PROBLEM TO WORK ON:
Starting at the line that has "e.queue ++ [.cmd" and stopping after the line that has "let c : Cmd", reproduce the listing below exactly; omit everything else.

GIVEN ENTRIES:
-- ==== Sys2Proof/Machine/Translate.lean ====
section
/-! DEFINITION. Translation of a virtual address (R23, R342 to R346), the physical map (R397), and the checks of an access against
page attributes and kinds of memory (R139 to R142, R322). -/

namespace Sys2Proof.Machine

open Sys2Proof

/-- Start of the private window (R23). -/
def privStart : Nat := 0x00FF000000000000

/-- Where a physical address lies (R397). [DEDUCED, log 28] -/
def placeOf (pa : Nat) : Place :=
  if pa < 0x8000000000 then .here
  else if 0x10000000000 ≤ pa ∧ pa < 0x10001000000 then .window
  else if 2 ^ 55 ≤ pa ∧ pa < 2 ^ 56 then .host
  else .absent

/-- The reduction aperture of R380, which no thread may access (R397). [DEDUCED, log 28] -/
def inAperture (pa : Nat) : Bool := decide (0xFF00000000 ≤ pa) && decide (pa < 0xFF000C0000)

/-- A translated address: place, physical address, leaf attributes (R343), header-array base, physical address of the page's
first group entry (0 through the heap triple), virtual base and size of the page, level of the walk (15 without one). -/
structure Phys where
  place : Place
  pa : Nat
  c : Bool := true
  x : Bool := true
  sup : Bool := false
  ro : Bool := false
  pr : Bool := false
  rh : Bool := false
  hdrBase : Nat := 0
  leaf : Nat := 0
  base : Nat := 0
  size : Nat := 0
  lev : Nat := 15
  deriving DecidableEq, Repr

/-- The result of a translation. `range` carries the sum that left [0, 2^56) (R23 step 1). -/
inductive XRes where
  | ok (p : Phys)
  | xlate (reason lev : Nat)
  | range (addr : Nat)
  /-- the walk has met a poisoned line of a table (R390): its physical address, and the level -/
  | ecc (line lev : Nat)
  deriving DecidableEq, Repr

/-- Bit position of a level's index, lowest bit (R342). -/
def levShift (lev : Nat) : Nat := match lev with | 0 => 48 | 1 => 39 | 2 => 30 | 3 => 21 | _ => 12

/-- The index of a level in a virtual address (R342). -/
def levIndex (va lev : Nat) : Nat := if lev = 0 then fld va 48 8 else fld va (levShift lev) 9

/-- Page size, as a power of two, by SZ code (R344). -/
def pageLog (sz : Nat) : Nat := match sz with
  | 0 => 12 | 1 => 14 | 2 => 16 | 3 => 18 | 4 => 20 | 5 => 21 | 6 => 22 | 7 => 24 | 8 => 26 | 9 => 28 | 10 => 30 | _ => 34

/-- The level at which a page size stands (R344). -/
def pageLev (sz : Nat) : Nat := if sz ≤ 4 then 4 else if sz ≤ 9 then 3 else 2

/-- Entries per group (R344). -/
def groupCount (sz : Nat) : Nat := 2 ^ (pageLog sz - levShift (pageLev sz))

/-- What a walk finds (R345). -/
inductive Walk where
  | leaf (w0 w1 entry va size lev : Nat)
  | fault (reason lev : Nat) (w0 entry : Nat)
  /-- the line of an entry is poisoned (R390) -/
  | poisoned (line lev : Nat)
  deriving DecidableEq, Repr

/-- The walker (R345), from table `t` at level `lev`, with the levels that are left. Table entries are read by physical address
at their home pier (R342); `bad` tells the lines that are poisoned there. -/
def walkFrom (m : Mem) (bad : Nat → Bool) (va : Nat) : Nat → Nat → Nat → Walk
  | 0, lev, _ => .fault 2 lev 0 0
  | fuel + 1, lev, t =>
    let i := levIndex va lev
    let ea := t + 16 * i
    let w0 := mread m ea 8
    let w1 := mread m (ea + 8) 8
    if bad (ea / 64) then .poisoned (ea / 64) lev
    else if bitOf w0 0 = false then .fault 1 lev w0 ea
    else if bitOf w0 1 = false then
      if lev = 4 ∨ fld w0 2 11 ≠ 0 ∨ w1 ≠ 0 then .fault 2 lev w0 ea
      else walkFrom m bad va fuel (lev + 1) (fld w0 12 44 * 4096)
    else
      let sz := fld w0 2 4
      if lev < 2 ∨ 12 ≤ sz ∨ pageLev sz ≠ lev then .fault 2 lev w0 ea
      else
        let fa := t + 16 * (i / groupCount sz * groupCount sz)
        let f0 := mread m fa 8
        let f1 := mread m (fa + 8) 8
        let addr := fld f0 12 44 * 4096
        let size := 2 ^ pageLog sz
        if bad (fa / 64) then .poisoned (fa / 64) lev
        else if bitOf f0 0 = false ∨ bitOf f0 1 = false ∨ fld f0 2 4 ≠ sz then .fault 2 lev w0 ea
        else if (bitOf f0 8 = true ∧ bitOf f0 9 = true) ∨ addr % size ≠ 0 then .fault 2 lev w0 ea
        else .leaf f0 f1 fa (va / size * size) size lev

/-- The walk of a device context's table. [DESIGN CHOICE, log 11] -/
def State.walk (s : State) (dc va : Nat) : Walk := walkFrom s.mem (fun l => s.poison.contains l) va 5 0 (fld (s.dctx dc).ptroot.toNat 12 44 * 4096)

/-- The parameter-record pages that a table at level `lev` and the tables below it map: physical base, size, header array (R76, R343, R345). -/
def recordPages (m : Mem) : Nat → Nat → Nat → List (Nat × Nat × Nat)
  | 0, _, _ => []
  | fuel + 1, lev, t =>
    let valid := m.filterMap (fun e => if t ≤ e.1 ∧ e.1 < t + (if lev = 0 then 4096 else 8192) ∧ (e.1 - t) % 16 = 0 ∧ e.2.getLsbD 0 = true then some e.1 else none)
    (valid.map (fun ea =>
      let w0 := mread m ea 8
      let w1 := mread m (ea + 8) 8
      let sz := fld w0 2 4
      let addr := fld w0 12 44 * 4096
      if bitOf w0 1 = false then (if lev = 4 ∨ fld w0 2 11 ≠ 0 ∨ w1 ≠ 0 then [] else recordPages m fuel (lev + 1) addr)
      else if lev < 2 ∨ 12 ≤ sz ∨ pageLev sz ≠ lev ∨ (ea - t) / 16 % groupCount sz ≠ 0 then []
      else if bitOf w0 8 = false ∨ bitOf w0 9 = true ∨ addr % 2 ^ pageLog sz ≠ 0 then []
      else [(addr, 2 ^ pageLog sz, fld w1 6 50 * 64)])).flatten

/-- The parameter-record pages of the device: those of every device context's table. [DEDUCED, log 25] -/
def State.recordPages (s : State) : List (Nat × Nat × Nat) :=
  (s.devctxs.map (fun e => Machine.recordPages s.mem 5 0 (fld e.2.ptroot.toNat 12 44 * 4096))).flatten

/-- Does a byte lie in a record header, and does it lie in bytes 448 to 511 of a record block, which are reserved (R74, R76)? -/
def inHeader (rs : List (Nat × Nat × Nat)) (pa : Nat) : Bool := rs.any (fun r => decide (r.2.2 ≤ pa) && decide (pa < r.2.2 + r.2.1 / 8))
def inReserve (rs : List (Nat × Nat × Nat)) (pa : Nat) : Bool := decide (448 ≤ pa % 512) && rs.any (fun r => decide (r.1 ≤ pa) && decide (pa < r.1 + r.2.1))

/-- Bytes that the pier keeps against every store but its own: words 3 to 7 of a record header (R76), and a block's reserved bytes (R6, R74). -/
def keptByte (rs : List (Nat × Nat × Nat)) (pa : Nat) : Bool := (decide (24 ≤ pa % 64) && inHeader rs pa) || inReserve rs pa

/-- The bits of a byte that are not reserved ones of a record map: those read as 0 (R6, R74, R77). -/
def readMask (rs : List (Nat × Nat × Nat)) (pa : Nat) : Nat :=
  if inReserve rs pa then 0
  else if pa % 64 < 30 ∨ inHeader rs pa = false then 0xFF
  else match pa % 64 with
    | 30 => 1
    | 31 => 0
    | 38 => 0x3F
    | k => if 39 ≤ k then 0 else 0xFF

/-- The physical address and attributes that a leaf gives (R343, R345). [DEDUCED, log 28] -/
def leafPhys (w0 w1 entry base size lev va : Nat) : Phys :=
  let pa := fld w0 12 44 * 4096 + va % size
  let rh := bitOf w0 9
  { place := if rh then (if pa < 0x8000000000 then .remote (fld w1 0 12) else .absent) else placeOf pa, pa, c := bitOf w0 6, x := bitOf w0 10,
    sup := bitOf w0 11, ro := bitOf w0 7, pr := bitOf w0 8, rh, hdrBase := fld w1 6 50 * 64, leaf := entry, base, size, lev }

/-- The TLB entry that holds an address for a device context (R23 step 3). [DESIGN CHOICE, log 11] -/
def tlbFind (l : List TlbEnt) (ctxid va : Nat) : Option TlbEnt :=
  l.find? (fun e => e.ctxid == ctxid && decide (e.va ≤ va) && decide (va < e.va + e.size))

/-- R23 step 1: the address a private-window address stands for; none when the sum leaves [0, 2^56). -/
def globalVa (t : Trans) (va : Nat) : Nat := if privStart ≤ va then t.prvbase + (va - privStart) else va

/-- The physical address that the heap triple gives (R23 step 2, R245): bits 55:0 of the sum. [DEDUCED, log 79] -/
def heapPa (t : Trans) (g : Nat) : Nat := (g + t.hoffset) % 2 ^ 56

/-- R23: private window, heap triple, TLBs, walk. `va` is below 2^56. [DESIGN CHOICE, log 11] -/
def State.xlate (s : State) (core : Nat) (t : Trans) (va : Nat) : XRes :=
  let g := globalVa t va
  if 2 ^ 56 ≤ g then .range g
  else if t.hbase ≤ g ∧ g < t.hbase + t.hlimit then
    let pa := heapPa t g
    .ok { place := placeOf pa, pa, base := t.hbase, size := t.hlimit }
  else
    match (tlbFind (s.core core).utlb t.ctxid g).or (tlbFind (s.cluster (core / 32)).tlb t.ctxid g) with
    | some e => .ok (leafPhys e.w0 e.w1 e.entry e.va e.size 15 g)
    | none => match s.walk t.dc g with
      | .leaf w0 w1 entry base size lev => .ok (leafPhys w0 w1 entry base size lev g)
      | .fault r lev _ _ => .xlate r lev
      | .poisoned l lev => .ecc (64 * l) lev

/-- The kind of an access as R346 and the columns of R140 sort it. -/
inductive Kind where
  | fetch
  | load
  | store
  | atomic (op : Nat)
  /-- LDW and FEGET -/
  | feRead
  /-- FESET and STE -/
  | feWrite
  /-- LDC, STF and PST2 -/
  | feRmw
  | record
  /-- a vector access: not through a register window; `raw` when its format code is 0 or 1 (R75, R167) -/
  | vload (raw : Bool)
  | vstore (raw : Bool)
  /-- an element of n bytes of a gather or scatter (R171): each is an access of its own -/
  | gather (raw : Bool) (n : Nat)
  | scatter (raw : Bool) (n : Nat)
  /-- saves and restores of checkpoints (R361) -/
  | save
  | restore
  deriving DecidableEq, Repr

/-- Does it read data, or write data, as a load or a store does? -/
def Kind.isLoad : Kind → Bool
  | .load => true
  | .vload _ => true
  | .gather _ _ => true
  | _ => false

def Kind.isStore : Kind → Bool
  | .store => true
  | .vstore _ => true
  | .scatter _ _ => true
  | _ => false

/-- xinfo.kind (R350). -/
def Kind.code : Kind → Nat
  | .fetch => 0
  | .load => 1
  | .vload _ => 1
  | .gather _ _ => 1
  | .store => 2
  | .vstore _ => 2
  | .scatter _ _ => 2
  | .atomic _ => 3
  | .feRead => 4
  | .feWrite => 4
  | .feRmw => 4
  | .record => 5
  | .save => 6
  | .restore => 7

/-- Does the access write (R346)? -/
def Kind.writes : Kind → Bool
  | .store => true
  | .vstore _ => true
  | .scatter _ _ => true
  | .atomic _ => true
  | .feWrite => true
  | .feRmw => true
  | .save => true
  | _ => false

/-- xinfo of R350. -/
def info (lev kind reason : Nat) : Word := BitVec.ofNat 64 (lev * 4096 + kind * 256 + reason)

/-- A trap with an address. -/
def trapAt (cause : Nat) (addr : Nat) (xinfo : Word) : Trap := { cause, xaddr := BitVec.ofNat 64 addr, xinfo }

...

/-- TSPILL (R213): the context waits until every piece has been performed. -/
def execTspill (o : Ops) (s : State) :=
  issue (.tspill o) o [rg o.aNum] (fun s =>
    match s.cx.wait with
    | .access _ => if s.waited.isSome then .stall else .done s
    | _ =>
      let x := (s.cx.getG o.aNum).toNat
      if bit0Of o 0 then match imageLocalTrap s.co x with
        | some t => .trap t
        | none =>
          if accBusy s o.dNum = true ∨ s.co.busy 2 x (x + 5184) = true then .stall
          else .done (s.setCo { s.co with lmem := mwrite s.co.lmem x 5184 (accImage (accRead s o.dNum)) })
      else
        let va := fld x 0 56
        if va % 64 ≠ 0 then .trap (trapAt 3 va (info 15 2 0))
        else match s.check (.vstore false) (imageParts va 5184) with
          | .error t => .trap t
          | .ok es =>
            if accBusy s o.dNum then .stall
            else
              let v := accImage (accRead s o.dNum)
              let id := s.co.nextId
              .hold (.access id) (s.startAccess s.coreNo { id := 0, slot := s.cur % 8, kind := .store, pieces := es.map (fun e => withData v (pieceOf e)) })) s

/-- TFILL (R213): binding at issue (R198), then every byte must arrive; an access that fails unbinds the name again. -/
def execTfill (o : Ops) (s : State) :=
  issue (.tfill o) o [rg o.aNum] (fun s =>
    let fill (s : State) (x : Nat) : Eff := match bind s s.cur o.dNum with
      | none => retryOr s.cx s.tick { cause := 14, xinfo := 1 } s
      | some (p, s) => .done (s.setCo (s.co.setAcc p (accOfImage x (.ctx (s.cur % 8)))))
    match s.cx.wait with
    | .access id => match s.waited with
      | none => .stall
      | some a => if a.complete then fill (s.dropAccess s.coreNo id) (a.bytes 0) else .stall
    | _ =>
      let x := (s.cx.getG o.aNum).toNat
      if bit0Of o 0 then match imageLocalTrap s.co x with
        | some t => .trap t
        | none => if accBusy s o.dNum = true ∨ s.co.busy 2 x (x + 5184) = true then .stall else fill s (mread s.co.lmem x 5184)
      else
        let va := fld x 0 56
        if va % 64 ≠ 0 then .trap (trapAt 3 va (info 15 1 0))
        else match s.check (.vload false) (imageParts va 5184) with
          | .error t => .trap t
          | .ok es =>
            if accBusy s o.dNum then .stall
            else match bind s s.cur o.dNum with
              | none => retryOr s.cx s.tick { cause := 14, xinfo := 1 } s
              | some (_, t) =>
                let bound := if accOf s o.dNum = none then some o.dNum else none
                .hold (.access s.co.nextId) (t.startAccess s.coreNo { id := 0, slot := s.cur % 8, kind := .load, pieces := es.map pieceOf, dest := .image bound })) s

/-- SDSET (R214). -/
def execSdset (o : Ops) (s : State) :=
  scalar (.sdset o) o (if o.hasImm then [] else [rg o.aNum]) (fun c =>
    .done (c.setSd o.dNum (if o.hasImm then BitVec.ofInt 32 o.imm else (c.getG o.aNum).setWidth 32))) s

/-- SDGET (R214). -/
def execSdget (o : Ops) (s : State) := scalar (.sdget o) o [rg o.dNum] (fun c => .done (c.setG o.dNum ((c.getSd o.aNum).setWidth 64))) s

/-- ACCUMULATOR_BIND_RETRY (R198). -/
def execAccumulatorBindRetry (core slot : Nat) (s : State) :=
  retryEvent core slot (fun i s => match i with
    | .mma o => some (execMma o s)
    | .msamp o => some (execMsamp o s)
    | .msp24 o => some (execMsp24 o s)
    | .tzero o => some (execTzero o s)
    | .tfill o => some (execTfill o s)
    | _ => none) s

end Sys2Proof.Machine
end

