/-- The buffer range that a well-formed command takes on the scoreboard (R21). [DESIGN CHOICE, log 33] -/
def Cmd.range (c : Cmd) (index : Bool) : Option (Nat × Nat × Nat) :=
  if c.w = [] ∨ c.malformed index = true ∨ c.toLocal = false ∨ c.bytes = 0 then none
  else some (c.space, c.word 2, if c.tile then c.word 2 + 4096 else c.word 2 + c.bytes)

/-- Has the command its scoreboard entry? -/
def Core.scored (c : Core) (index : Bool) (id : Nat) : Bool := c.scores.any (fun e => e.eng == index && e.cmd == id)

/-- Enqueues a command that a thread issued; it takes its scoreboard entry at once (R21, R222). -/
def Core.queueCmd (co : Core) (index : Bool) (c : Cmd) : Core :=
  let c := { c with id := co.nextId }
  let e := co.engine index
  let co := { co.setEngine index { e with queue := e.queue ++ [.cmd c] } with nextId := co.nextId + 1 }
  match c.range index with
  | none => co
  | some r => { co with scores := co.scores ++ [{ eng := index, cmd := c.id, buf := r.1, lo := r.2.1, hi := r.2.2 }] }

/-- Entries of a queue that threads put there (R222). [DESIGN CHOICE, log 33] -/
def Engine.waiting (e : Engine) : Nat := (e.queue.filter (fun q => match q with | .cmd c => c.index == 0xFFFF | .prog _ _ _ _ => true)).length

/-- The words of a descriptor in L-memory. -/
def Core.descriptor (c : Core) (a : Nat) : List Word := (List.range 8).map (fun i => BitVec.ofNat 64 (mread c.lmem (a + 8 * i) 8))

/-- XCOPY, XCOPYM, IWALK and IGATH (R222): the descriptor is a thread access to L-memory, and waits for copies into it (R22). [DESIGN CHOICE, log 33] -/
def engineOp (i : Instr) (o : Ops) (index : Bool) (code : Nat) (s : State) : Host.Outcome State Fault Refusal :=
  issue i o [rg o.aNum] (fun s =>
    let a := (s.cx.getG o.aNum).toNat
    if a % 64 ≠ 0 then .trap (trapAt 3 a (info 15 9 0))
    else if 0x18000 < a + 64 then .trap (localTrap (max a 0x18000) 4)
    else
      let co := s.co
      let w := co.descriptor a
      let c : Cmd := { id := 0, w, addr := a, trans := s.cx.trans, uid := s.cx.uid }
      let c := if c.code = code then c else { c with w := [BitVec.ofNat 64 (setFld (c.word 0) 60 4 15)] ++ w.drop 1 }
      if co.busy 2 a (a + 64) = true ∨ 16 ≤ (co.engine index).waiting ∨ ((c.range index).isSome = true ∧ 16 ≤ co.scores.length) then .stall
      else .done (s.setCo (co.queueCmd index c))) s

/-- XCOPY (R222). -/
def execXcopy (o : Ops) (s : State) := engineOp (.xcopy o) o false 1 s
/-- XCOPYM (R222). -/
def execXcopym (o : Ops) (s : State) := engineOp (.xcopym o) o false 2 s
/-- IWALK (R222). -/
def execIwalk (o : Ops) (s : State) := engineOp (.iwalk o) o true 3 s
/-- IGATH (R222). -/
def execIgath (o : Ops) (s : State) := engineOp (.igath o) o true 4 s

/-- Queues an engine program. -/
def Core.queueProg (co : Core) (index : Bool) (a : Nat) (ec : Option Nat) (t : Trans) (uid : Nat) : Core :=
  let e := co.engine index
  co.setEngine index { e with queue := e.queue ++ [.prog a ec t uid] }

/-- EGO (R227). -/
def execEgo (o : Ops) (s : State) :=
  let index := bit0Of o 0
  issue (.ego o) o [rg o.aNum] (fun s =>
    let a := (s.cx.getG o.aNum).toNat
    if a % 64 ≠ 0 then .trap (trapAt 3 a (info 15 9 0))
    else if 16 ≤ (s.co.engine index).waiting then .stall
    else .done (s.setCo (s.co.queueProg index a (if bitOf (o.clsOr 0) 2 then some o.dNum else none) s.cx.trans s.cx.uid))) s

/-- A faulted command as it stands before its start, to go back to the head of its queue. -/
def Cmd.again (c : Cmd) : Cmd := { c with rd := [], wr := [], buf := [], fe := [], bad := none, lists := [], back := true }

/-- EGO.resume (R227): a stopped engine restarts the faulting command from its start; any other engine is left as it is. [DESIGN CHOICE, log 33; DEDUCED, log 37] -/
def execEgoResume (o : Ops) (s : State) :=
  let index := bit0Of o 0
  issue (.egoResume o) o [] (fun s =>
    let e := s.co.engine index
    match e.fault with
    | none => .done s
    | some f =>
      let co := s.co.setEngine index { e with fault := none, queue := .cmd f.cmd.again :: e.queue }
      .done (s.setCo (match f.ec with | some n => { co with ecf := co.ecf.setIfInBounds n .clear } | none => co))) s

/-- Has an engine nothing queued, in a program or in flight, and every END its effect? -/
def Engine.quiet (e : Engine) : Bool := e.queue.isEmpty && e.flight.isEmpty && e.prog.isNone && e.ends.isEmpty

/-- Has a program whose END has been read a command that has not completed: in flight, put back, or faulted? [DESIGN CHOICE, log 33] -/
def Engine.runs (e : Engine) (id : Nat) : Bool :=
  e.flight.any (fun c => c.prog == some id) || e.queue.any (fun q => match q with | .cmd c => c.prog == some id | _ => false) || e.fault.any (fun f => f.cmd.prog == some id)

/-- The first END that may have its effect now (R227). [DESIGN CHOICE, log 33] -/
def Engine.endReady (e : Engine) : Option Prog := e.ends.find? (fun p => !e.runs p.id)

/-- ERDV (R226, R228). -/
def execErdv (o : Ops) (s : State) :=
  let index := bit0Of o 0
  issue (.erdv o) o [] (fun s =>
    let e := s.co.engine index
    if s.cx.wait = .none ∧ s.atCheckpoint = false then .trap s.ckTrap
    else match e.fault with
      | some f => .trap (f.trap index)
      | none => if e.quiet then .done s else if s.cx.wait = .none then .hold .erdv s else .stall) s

TASK RESPONSE:
  let co := { co.setEngine index { e with queue := e.queue ++ [.cmd c] } with nextId := co.nextId + 1 }
  match c.range index with
  | none => co
  | some r => { co with scores := co.scores ++ [{ eng := index, cmd := c.id, buf := r.1, lo := r.2.1, hi := r.2.2 }] }

/-- Entries of a queue that threads put there (R222). [DESIGN CHOICE, log 33] -/
def Engine.waiting (e : Engine) : Nat := (e.queue.filter (fun q => match q with | .cmd c => c.index == 0xFFFF | .prog _ _ _ _ => true)).length

/-- The words of a descriptor in L-memory. -/
def Core.descriptor (c : Core) (a : Nat) : List Word := (List.range 8).map (fun i => BitVec.ofNat 64 (mread c.lmem (a + 8 * i) 8))

/-- XCOPY, XCOPYM, IWALK and IGATH (R222): the descriptor is a thread access to L-memory, and waits for copies into it (R22). [DESIGN CHOICE, log 33] -/
def engineOp (i : Instr) (o : Ops) (index : Bool) (code : Nat) (s : State) : Host.Outcome State Fault Refusal :=
  issue i o [rg o.aNum] (fun s =>
    let a := (s.cx.getG o.aNum).toNat
    if a % 64 ≠ 0 then .trap (trapAt 3 a (info 15 9 0))
    else if 0x18000 < a + 64 then .trap (localTrap (max a 0x18000) 4)
    else
      let co := s.co
      let w := co.descriptor a
      let c : Cmd := { id := 0, w, addr := a, trans := s.cx.trans, uid := s.cx.uid }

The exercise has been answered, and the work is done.